В этой «спокойной» стране он распознает все — и причины взлета буржуазии, и подчас еле заметные ручейки народного гнева, и методы одурманивания масс. Артем писал:

«Высшая, наиболее развитая форма капиталистической эксплуатации служит здесь основанием для созидания богатств буржуазии. Быстрое накопление капитала здесь не стеснено ни безумными тратами милитаризма, ни насыщенностью капиталом отдельных отраслей производства... Но зато у рабочего здесь нет и потребности мыслить... Он не задается общими вопросами и живет сегодняшним днем... Получает в конторе соответствующее количество шиллингов и идет, куда понравится. Прежде всего, конечно, в кабак... Театр, музыка, литература и искусство чужды в большинстве случаев массе населения. Во всем Квинсленде (австралийский штат. — З. Ш.) нигде нет театра, кроме Брисбена (столица штата. — З. Ш.). Здесь на сто верст кругом нет даже иллюзиона (синематографа), нет ничего, кроме лавок, кабаков и публичных домов и, конечно, спортсменских клубов».

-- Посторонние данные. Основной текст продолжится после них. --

-- ==== Sys2Proof/Certificates/Slice0/Obligations.lean ====
section
/-! DEFINITION. What is asked of the provers: the rules of the spec as statements about the model. -/

open Sys2Proof Sys2Proof.Machine

/-! ### The machine -/

/-- The command at the front of the queue is the one carried out, on the state with the queue's rest; on an empty queue the
block idles (log 2). -/
def Obligations.FrontCommandRuns : Prop :=
  (∀ (c : Instr) (rest : List Instr) (s : State), s.pending = c :: rest →
    step s = exec c { s with pending := rest }) ∧
  (∀ s : State, s.pending = [] → step s = .next s)

/-- No command stops the part, none touches the commands that wait behind it (log 2), and what follows from a command is carried out
before the next one, so that every step leaves nothing undone (log 4). -/
def Obligations.QueueIsLeftAlone : Prop :=
  (∀ (c : Instr) (s : State), ∃ t, exec c s = .next t ∧ t.pending = s.pending) ∧
  (∀ s t : State, Quiet s → step s = .next t → Quiet t)

/-- Every step keeps the register within 0..16,777,215 (R1). -/
def Obligations.StepKeepsRegister : Prop :=
  ∀ s t : State, RegisterLaw s → step s = .next t → RegisterLaw t

/-- Every step keeps the parameters within their ranges, and a parameter is changed by SET PARAMETER and device reset alone, never by
LINK RESET or an event (R191). -/
def Obligations.ParametersAreKept : Prop :=
  (∀ s t : State, s.params.inRange → step s = .next t → t.params.inRange) ∧
  (∀ (c : Instr) (s t : State), exec c s = .next t →
    (∀ l code v, c ≠ .setParameter l code v) → (∀ x h, c ≠ .deviceReset x h) → t.params = s.params)

/-- Every step keeps the law of the retrieval table: 16 slots, at most 12 of a link, no tag twice on a link (R117, R119). -/
def Obligations.StepKeepsSlots : Prop :=
  ∀ s t : State, SlotLaw s → step s = .next t → SlotLaw t

/-- Every step from a state with nothing left undone keeps the law of the gate: the fault kind is NONE except in FAULTED (R49); the holder record is filled in SETTLED
alone, by the slot that is PRESENTING, the pass that awaits a capture or the sweep that has a current point (R58); and a TRAVELLING
slot has the grant (R125). With it go the frame of that law: a pass at work holds the grant, and no stand-alone sweep is active beside
a pass that works or waits for the lamp (R106, R107, R125). In such a state SETTLED and a filled holder record come together, and at most one slot is TRAVELLING or
PRESENTING. -/
def Obligations.StepKeepsGate : Prop :=
  (∀ s t : State, Quiet s → GateLaw s → step s = .next t → GateLaw t) ∧
  (∀ s : State, GateLaw s → (s.transport.state = .settled ↔ s.transport.holder ≠ none)) ∧
  (∀ (s : State) (i j : Nat) (x y : Slot), GateLaw s → s.slots[i]? = some x → s.slots[j]? = some y →
    (x.state = .travelling ∨ x.state = .presenting) → (y.state = .travelling ∨ y.state = .presenting) → i = j)

/-- Every step keeps the tables in their order and size: the focus zones strictly ascending and at most 32 (R100), the index within
16,384 entries (R9), and the checkpoints strictly ascending and at most 96 (R165). -/
def Obligations.StepKeepsTables : Prop :=
  (∀ s t : State, ZoneLaw s → step s = .next t → ZoneLaw t) ∧
  (∀ s t : State, IndexLaw s → step s = .next t → IndexLaw t)

/-- Every step keeps the order and the numbers of the index: the nominal pitches in 500..16,000 and pitch_q within an eighth of the
active one (R31, R80); with them, pos(k) < pos(k+1) for every k < E (R9); the triple of every entry following from the one before by
its class, and the hierarchy counters holding the triple of entry E (R13, R14); and the resolved frame of every PENDING, TRAVELLING
or PRESENTING slot in the index (R121). -/
def Obligations.StepKeepsOrder : Prop :=
  (∀ s t : State, PitchLaw s → step s = .next t → PitchLaw t) ∧
  (∀ s t : State, PitchLaw s → OrderLaw s → step s = .next t → OrderLaw t) ∧
  (∀ s t : State, NumberLaw s → step s = .next t → NumberLaw t) ∧
  (∀ s t : State, FrameLaw s → step s = .next t → FrameLaw t)

/-- Every step keeps the lens and its target in 0..4095, a rising lens below its target, and the end of a falling leg at or below it
(R96, R98, R100). -/
def Obligations.StepKeepsLens : Prop :=
  ∀ s t : State, LensLaw s → step s = .next t → LensLaw t

/-- The state after reset meets every invariant that the steps keep. -/
def Obligations.ResetIsSound : Prop :=
  Quiet State.reset ∧ RegisterLaw State.reset ∧ State.reset.params.inRange ∧ SlotLaw State.reset ∧ ZoneLaw State.reset ∧
    IndexLaw State.reset ∧ LensLaw State.reset ∧ PitchLaw State.reset ∧ OrderLaw State.reset ∧ NumberLaw State.reset ∧
    FrameLaw State.reset ∧ GateLaw State.reset
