@[simp] theorem takeByte_sweep (b : Nat) (v : Byte) (s : State) : (takeByte b v s).sweep = s.sweep := rfl

@[simp] theorem takeByte_slots (b : Nat) (v : Byte) (s : State) : (takeByte b v s).slots = s.slots := rfl

@[simp] theorem takeByte_sched (b : Nat) (v : Byte) (s : State) : (takeByte b v s).sched = s.sched := rfl

@[simp] theorem takeByte_pass (b : Nat) (v : Byte) (s : State) : (takeByte b v s).pass = s.pass := rfl

@[simp] theorem takeByte_tag (b : Nat) (v : Byte) (s : State) : (takeByte b v s).tag = s.tag := rfl

@[simp] theorem takeByte_bus (b : Nat) (v : Byte) (s : State) : (takeByte b v s).bus = s.bus := rfl

@[simp] theorem takeByte_params (b : Nat) (v : Byte) (s : State) : (takeByte b v s).params = s.params := rfl

@[simp] theorem takeByte_linkA (b : Nat) (v : Byte) (s : State) : (takeByte b v s).linkA = s.linkA := rfl

@[simp] theorem takeByte_linkB (b : Nat) (v : Byte) (s : State) : (takeByte b v s).linkB = s.linkB := rfl

@[simp] theorem takeByte_freeCount (b : Nat) (v : Byte) (s : State) : (takeByte b v s).freeCount = s.freeCount := rfl

@[simp] theorem takeByte_todo (b : Nat) (v : Byte) (s : State) : (takeByte b v s).todo = s.todo := rfl

@[simp] theorem takeByte_pending (b : Nat) (v : Byte) (s : State) : (takeByte b v s).pending = s.pending := rfl

/-! ### `setLamp` -/

@[simp] theorem setLamp_tracker (x : LampState) (s : State) : (setLamp x s).tracker = s.tracker := rfl

@[simp] theorem setLamp_marks (x : LampState) (s : State) : (setLamp x s).marks = s.marks := rfl

@[simp] theorem setLamp_index (x : LampState) (s : State) : (setLamp x s).index = s.index := rfl

@[simp] theorem setLamp_lamp (x : LampState) (s : State) : (setLamp x s).lamp = { state := x, warmTimer := none } := rfl

@[simp] theorem setLamp_roll (x : LampState) (s : State) : (setLamp x s).roll = s.roll := rfl

@[simp] theorem setLamp_focus (x : LampState) (s : State) : (setLamp x s).focus = s.focus := rfl

@[simp] theorem setLamp_zones (x : LampState) (s : State) : (setLamp x s).zones = s.zones := rfl

@[simp] theorem setLamp_sweep (x : LampState) (s : State) : (setLamp x s).sweep = s.sweep := rfl

@[simp] theorem setLamp_slots (x : LampState) (s : State) : (setLamp x s).slots = s.slots := rfl

@[simp] theorem setLamp_sched (x : LampState) (s : State) : (setLamp x s).sched = s.sched := rfl

@[simp] theorem setLamp_pass (x : LampState) (s : State) : (setLamp x s).pass = s.pass := rfl

@[simp] theorem setLamp_tag (x : LampState) (s : State) : (setLamp x s).tag = s.tag := rfl

@[simp] theorem setLamp_poller (x : LampState) (s : State) : (setLamp x s).poller = s.poller := rfl

@[simp] theorem setLamp_bus (x : LampState) (s : State) : (setLamp x s).bus = s.bus := rfl
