@[simp] theorem approachArrived_keys (k : Nat) (s : State) : (approachArrived k s).slotKeys = s.slotKeys := by
  unfold approachArrived
  (repeat' split) <;> simp

@[simp] theorem sweepMoveDone_keys (o : MoveOutcome) (s : State) : (sweepMoveDone o s).slotKeys = s.slotKeys := by
  unfold sweepMoveDone
  extract_lets s1
  have h1 : s1.slotKeys = s.slotKeys := by
    simp only [s1]
    split
    · split
      · cases o <;> simp
      · rfl
    · rfl
  split <;> simp [h1]

/-- The end of a DISCOVER move keeps a slot's name. -/
theorem onDiscoverEnd_key (x : Slot) : x.onDiscoverEnd.key = x.key := by
  unfold Slot.onDiscoverEnd
  split
  · rename_i h
    exact ended_key _ _ (by simp [h])
  · rfl

/-- The end of a move keeps a slot's name. -/
theorem onMoveEnd_key (o : MoveOutcome) (x : Slot) : (x.onMoveEnd o).key = x.key := by
  unfold Slot.onMoveEnd
  split
  · rename_i h
    split <;> simp [Slot.key, Slot.endedBare, Slot.ended, h]
  · rfl

@[simp] theorem moveDone_keys (o : MoveOutcome) (s : State) : (moveDone o s).slotKeys = s.slotKeys := by
  unfold moveDone
  split
  · rfl
  · split
    · rfl
    · simp
    · rw [endGrant_keys]
      split
      · exact map_keys _ onDiscoverEnd_key s.slots
      · rfl
    · rw [endGrant_keys, onSlot_keys _ _ _ (onMoveEnd_key o _)]
    · simp
    · simp

@[simp] theorem lampChanged_keys (s : State) : (lampChanged s).slotKeys = s.slotKeys := by
  unfold lampChanged
  extract_lets s1 s2
  have h1 : s1.slotKeys = s.slotKeys := by
    simp only [s1]
    split <;> simp
  have h2 : s2.slotKeys = s.slotKeys := by
    simp only [s2]
    (repeat' split) <;> simp [h1]
  split
  · split <;> simp [h2]
  · simp [h1]
  · exact h1

/-! ### Cascade -/

@[simp] theorem corrected_keys  (s : State) : (corrected  s).slotKeys = s.slotKeys := by
  unfold corrected
  simp

/-- No consequence changes the names of the slots. -/
@[simp] theorem handle_keys (sig : Signal) (s : State) : (handle sig s).slotKeys = s.slotKeys := by
  cases sig with
  | focusArrived r => cases r <;> simp [handle]
  | segmentEnd =>
    simp only [handle]
    split <;> simp
  | _ => simp [handle]

/-- The consequences of a command, one after another, leave the names of the slots. -/
@[simp] theorem settle_keys (n : Nat) (s : State) : (settle n s).slotKeys = s.slotKeys := by
  induction n generalizing s with
  | zero => rfl
  | succ n ih =>
    unfold settle
    split
    · rfl
    · rw [ih]
      exact handle_keys _ _

/-- Everything that follows from a command leaves the names of the slots. -/
@[simp] theorem finish_keys (s : State) : (finish s).slotKeys = s.slotKeys := settle_keys Config.cascadeFuel s

end Sys2Proof.Machine
end

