@[simp] theorem flyCaptured_base (k i : Nat) (ok : Bool) (s : State) :
    (flyCaptured k i ok s).still.base = s.still.base := by
  unfold flyCaptured
  split
  · simp
  · extract_lets s1
    have h_s1 : s1.still.base = s.still.base := by simp [s1]
    split <;> simp [h_s1]

@[simp] theorem captureTimeout_base  (s : State) : (captureTimeout s).still.base = s.still.base := by
  unfold captureTimeout
  (repeat' split) <;> simp

/-! ### FocusCommands -/

/-! ### FilmEvents -/

@[simp] theorem encoderCount_base (d : Direction) (s : State) : (encoderCount d s).still.base = s.still.base := by
  unfold encoderCount
  (repeat' split) <;> simp

@[simp] theorem leaderChanged_base (level : LeaderLevel) (s : State) :
    (leaderChanged level s).still.base = s.still.base := by
  unfold leaderChanged
  split
  · rfl
  · extract_lets src s1
    have h_s1 : s1.still.base = s.still.base := by simp [s1]
    (repeat' split) <;> simp [h_s1]

@[simp] theorem settleExpired_base  (s : State) : (settleExpired s).still.base = s.still.base := by
  unfold settleExpired
  simp

/-! ### RollEvents -/

@[simp] theorem tensionExpired_base  (s : State) :
    (tensionExpired s).still.base = s.still.base := by
  unfold tensionExpired
  extract_lets src s1 s2
  have h_s1 : s1.still.base = s.still.base := by simp [s1]
  have h_s2 : s2.still.base = s.still.base := by simp [s2, h_s1]
  (repeat' split) <;> simp [h_s1, h_s2]

end Sys2Proof.Machine
end

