theorem enterWaking_off {s : State} (hq : Quiet s) (hlamp : s.lamp.state = .off) (hwarm : s.params.lampWarm ≠ 0) :
    enterWaking s = facing [.lampChanged] (inWaking s) := by
  simp only [enterWaking, enterState, lampOnEntering, hlamp, if_true, enterWarming, setLamp, hwarm, if_false, reduceCtorEq, emit,
    show s.todo = [] from hq]
  rfl

theorem inStandby_closeStream (l : Link) (count : Option Nat) (s : State) :
    inStandby count (closeStream l s) = closeStream l (inStandby count s) := by
  cases l <;> rfl

theorem inWaking_closeStream (l : Link) (s : State) : inWaking (closeStream l s) = closeStream l (inWaking s) := by
  cases l <;> rfl

theorem closeStream_quiet (l : Link) {s : State} (h : Quiet s) : Quiet (closeStream l s) := by
  cases l <;> exact h

theorem answered_quiet (l : Link) (code : AnswerCode) (request : Byte) (contents : Contents) {s : State} (h : Quiet s) :
    Quiet (answered l code request contents s) := (answered_todo l code request contents s).trans h

/-- Settles O28. -/
theorem standbyAndWaking : Obligations.StandbyAndWaking := by
  refine ⟨?_, ?_, ?_, ?_, ?_, ?_, fun s => rfl, ?_, ?_⟩
  · intro l n s hq hparked hgrant hn hlamp
    have hcount : ¬ 3600 < n.toNat := by simpa [BitVec.le_def] using hn
    have hzero : (if n.toNat = 0 then none else some n.toNat) = if n = 0#16 then none else some n.toNat := by
      simp [← BitVec.toNat_inj]
    refine request_taken (x := inStandby (if n = 0#16 then none else some n.toNat) s) (r := okReply) ?_
      (leads_lamp_dark (answered_quiet _ _ _ _ hq) ?_ ?_) (by omega)
    · rw [standby, enterStandby_lit _ (closeStream_quiet l hq) (by simpa using hlamp), inStandby_closeStream, hzero]
      simp [hparked, hgrant, hcount]
    · cases l <;> simp [answered, inStandby, onLink]
    · cases l <;> simp [answered, inStandby, onLink]
  · intro l n s hq hbarred
    refine request_answered l _ _ s (refuse .state) hq ?_
    simp [standby, hbarred]
  · intro l n s hq hparked hgrant hn
    refine request_answered l _ _ s (refuse .range) hq ?_
    have hcount : 3600 < n.toNat := by simpa [BitVec.lt_def] using hn
    simp [standby, hparked, hgrant, hcount]
  · intro s hq hparked htimer hlamp
    refine takes_next (new := [.lampChanged]) (z := inStandby none s) ?_ (leads_lamp_dark hq (by simp [inStandby]) (.inl rfl)) (by omega)
    rw [if_pos ⟨hparked, Option.isSome_iff_ne_none.mpr htimer⟩, enterStandby_lit none hq hlamp]
  · intro l s hq hstandby hlamp hwarm
    refine request_taken (x := inWaking s) (r := okReply) ?_ (leads_lamp_dark (answered_quiet _ _ _ _ hq) ?_ ?_) (by omega)
    · simp only [wake, closeStream_transport, hstandby]
      rw [enterWaking_off (closeStream_quiet l hq) (by simpa using hlamp) (by simpa using hwarm), inWaking_closeStream]
    · cases l <;> simp [answered, inWaking, onLink]
    · cases l <;> simp [answered, inWaking, onLink]
  · intro s hq hstandby hcount hlamp hwarm
    refine takes_next (new := [.lampChanged]) (z := inWaking s) ?_ (leads_lamp_dark hq (by simp [inWaking]) (.inr rfl)) (by omega)
    rw [if_pos ⟨hstandby, hcount⟩, enterWaking_off hq hlamp hwarm]
  · intro l s hq hstate
    refine request_answered l _ _ s okReply hq ?_
    rcases hstate with h | h | h | h | h | h <;> simp [wake, h]
  · intro l s hq hstate
    refine request_answered l _ _ s (refuse .state) hq ?_
    rcases hstate with h | h | h | h <;> simp [wake, h]
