/-- R104, R111, R116: after `RESET`, from any idle state, `GET_BRIGHTNESS` responds 7 and `GET_PEAK_CURRENT` responds 0: earlier
settings are gone. -/
def Obligations.ResetForgetsSettings : Prop :=
  ∀ s : State, s.busy = false →
    ∃ t u v, exec .reset s = .next t ∧ exec .getBrightness t = .next u ∧ exec .getPeakCurrent t = .next v ∧
      u.rspData = 7 ∧ v.rspData = 0

/-- R165: the order in which brightness and peak current are reapplied does not matter: both orders complete, leave the same
mirror, and send the same last control command. -/
def Obligations.ReapplyOrderIrrelevant : Prop :=
  ∀ (b p : Byte) (s : State), s.busy = false → s.resetState = .ready →
    ∃ t u t' u', exec (.setPeakCurrent p) s = .next t ∧ exec (.setBrightness b) t = .next u ∧
      exec (.setBrightness b) s = .next t' ∧ exec (.setPeakCurrent p) t' = .next u' ∧
      u.mirror = u'.mirror ∧ u.lines = u'.lines ∧ traceLastCtrl u.trace = some (encCtrl u.mirror) ∧
      traceLastCtrl u'.trace = some (encCtrl u.mirror)

/-! ## Faults and refusals -/

/-- R150: the fault `PreconditionViolated(op)` is raised exactly by the operations that read the mirror, by an idle block whose
S is UNRESET, with the operation's own name; no other fault exists. -/
def Obligations.PreconditionFault : Prop :=
  ∀ (i : Instr) (s : State) (f : Fault),
    exec i s = .fault f ↔
      s.busy = false ∧ s.resetState = .unreset ∧ ∃ op, readsMirror i = some op ∧ f = .preconditionViolated op

/-- R151, R169: no operation starts while another is in progress. -/
def Obligations.NoConcurrentInvocation : Prop :=
  ∀ (i : Instr) (s : State), s.busy = true → exec i s = .refused .concurrentInvocation

/-- R94, R99, R102, R67, R78, R88, R90, R92, R150: when an operation started by an idle block completes: always, but for a
mirror-reading operation before the first `RESET` and a directly called digit select above 7. -/
def Obligations.CompletesExactlyWhen : Prop :=
  ∀ (i : Instr) (s : State), s.busy = false →
    ((∃ t, exec i s = .next t) ↔
      (i.wellFormed = true ∧ (s.resetState = .ready ∨ readsMirror i = none)))

/-! ## What every operation does and leaves -/

/-- R44, R71, R79: when an operation completes, the trace carries the bytes of the operation after those it carried before:
nothing is dropped, merged or repeated, and as many as the table of R44 says, eight clock pulses each. -/
def Obligations.OperationSendsItsBytes : Prop :=
  ∀ (i : Instr) (s t : State), exec i s = .next t →
    traceBytes t.trace = traceBytes s.trace ++ bytesOf s i ∧ (bytesOf s i).length = frameCount i ∧
    clockPulses t.trace = clockPulses s.trace + 8 * frameCount i
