/-- A code on the port of an idle block, or a direct call, is taken and its operation run; a request at a busy block
waits. -/
theorem runCode_cases (c : Code) (rest : List HostAction) (s : State) :
    runCode c rest s = exec (decode c) (s.taken c rest) ∨ (s.busy = true ∧ runCode c rest s = advance s) := by
  cases c with
  | wire b => exact .inl rfl
  | req w =>
    cases hs : s.busy with
    | true => exact .inr ⟨rfl, by simp [runCode, State.reqReady, hs]⟩
    | false => exact .inl (by simp [runCode, State.reqReady, hs, State.taken])

theorem goOn_busy {s : State} (hs : s.busy = true) : goOn s = advance s := if_pos hs

theorem goOn_idle {s : State} (hs : s.busy = false) : goOn s = .next s.wait := if_neg (by rw [hs]; decide)

/-- The next states of a step: the next phase, a wait, an operation of a code that was taken, or power-on. -/
theorem step_next_cases {s t : State} (h : step s = .next t) :
    (s.busy = true ∧ t = tick s) ∨ (s.busy = false ∧ t = s.wait) ∨
    (s.busy = false ∧ ∃ c rest, t = reached (s.taken c rest) (decode c)) ∨
    (s.busy = false ∧ ∃ rest, s.host = .assertRstN :: rest ∧ t = s.powerOn rest) := by
  rcases step_cases s with ⟨-, he⟩ | ⟨c, rest, -, he⟩ | ⟨rest, hh, he⟩ | ⟨l, v, rest, -, he⟩ <;> rw [he] at h
  · cases hs : s.busy with
    | true =>
      rw [goOn_busy hs] at h
      exact .inl ⟨rfl, advance_next h⟩
    | false =>
      rw [goOn_idle hs] at h
      cases h
      exact .inr (.inl ⟨rfl, rfl⟩)
  · rcases runCode_cases c rest s with hc | ⟨hs, hc⟩ <;> rw [hc] at h
    · obtain ⟨hs, -, ht⟩ := exec_next h
      exact .inr (.inr (.inl ⟨(s.taken_busy c rest).symm.trans hs, c, rest, ht⟩))
    · exact .inl ⟨hs, advance_next h⟩
  · split at h
    · cases h
    · next hs =>
      cases h
      exact .inr (.inr (.inr ⟨Bool.eq_false_of_not_eq_true hs, rest, hh, rfl⟩))
  · cases h

/-- What holds of an idle block is kept by every step if waiting, every operation that a code names, and power-on keep it. -/
theorem step_keeps_of_idle {P : State → Prop} (wait : ∀ s, P s → P s.wait)
    (operation : ∀ (s : State) (c : Code) (rest : List HostAction), P s → P (reached (s.taken c rest) (decode c)))
    (powerOn : ∀ (s : State) (rest : List HostAction), P (s.powerOn rest)) {s t : State} (hs : Idle s) (hP : P s)
    (h : step s = .next t) : Idle t ∧ P t := by
  obtain ⟨notBusy, seqIdle⟩ := hs
  rcases step_next_cases h with ⟨hs, -⟩ | ⟨-, rfl⟩ | ⟨-, c, rest, rfl⟩ | ⟨-, rest, -, rfl⟩
  · rw [notBusy] at hs; cases hs
  · exact ⟨⟨notBusy, seqIdle⟩, wait s hP⟩
  · obtain ⟨busy, seq, -⟩ := reached_idle (s.taken c rest) ((s.taken_busy c rest).trans notBusy) (decode c)
    exact ⟨⟨busy, seq⟩, operation s c rest hP⟩
  · exact ⟨⟨rfl, rfl⟩, powerOn s rest⟩

/-- Settles O40. -/
theorem stepRunsRequest : Obligations.StepRunsRequest := fun _ _ _ hs hh => step_call_idle hs hh

theorem step_of_host_cons {s : State} {a : HostAction} {rest : List HostAction} (hh : s.host = a :: rest) :
    step s = react a rest s := by
  rw [step, hh]

theorem step_of_host_nil {s : State} (hh : s.host = []) : step s = goOn s := by
  rw [step, hh]

/-- Settles O41: a direct call does not ask whether the block is ready. -/
theorem stepRunsDirectCall : Obligations.StepRunsDirectCall := fun _ _ _ hh => step_of_host_cons hh

/-- Settles O42: with either port a busy block goes on by one phase, which R150 may stop. -/
theorem requestWaitsWhileBusy : Obligations.RequestWaitsWhileBusy := by
  intro s hs port
  have goesOn : step s = advance s := by
    rcases port with hh | ⟨w, rest, hh⟩
    · rw [step_of_host_nil hh, goOn_busy hs]
    · rw [step_of_host_cons hh, react, runCode, State.reqReady, hs]
      rfl
  rw [goesOn]
  exact ⟨fun runs => ⟨advance_runs runs, tick_host s⟩, fun op ho hr => advance_faults ho hr⟩

/-- Settles O43. -/
theorem idleBlockWaits : Obligations.IdleBlockWaits := by
  intro s hs hh
  rw [step_of_host_nil hh, goOn_idle hs]
  rfl

/-- Settles O44. -/
theorem powerOnReset : Obligations.PowerOnReset := by
  intro s rest hh
  rw [step_of_host_cons hh, react]
  exact ⟨fun hs => if_pos hs,
    fun hs => ⟨s.powerOn rest, if_neg (by rw [hs]; decide), rfl, rfl, rfl, rfl, rfl, rfl, rfl⟩⟩

/-- Settles O45. -/
theorem foreignDriverRefused : Obligations.ForeignDriverRefused := fun _ _ _ _ hh => step_of_host_cons hh

/-- Settles O46. -/
theorem powerOnValues : Obligations.PowerOnValues := ⟨rfl, rfl, rfl, rfl, rfl, rfl⟩

/-! ## The trace grows and the lines follow it (R27, R48) -/

/-- From `s` to `t` some events went out, and the lines followed them. -/
def Emits (s t : State) : Prop := ∃ es, t.trace = s.trace ++ es ∧ t.lines = levelsAfter s.lines es

theorem emits_of_eq {s t : State} (trace : t.trace = s.trace) (lines : t.lines = s.lines) : Emits s t :=
  ⟨[], trace.trans (List.append_nil _).symm, lines⟩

Однако классовая борьба ворвалась и в «спокойную» Австралию. В городе Брисбене вспыхнула забастовка трамвайщиков. Их поддерживали рабочие всех австралийских штатов. Правительство стало на сторону предпринимателей, жестоко расправилось с забастовщиками.

С громадным вниманием и сочувствием Артем следил за борьбой трамвайщиков, поддерживал ее авторитетом правления и всей русской рабочей эмиграции. Забастовка способствовала росту классового самосознания. Успех надо было закрепить, и Артем реализует свой замысел — начинает издавать газету «Эхо Австралии» на русском языке, которая вскоре стала боевым органом русской эмиграции.

Нелегко дались Артему те месяцы. 12 апреля 1912 года он писал Мечниковой:

«Перед забастовкой я не имел ни гроша, так как истратился, разъезжая с целью организовать русских и подписку на газету. За время забастовки я влез в неоплатные, как казалось, долги. Теперь я уже вполне чист. Много хлопот с кружком англичан, который сформировался под конец стачки для изучения исторического материализма... На днях мне пришлось разъяснить моим приятелям-англичанам разницу между товаром и деньгами (они запутались в этом вопросе). Они меня поняли, но чего мне это стоило и чего им это стоило. Главное, я не имел времени прочесть эту главу заранее. Термины и обороты речи были мне мало известны. Но все же объяснялись словами, а не жестами, и не приходилось прибегать к помощи словаря... Если бы я сумел говорить по-английски, как англичанин!»

Он скромничал, английский осилил довольно быстро... Помог ему австралийский друг Альфред Присс. С этим человеком Артем сдружится надолго, до конца. Позже, уже находясь в Москве, Присс оставил воспоминания об Артеме, в которых есть следующие строки:

«Русские нашли в нем большого друга. Они приносили ему свои корреспонденции для перевода, он помогал им сноситься с их друзьями и товарищами в России и, несмотря на то что он был беден сам, всегда находил возможность помочь тем, кто был в затруднении и приходил к нему».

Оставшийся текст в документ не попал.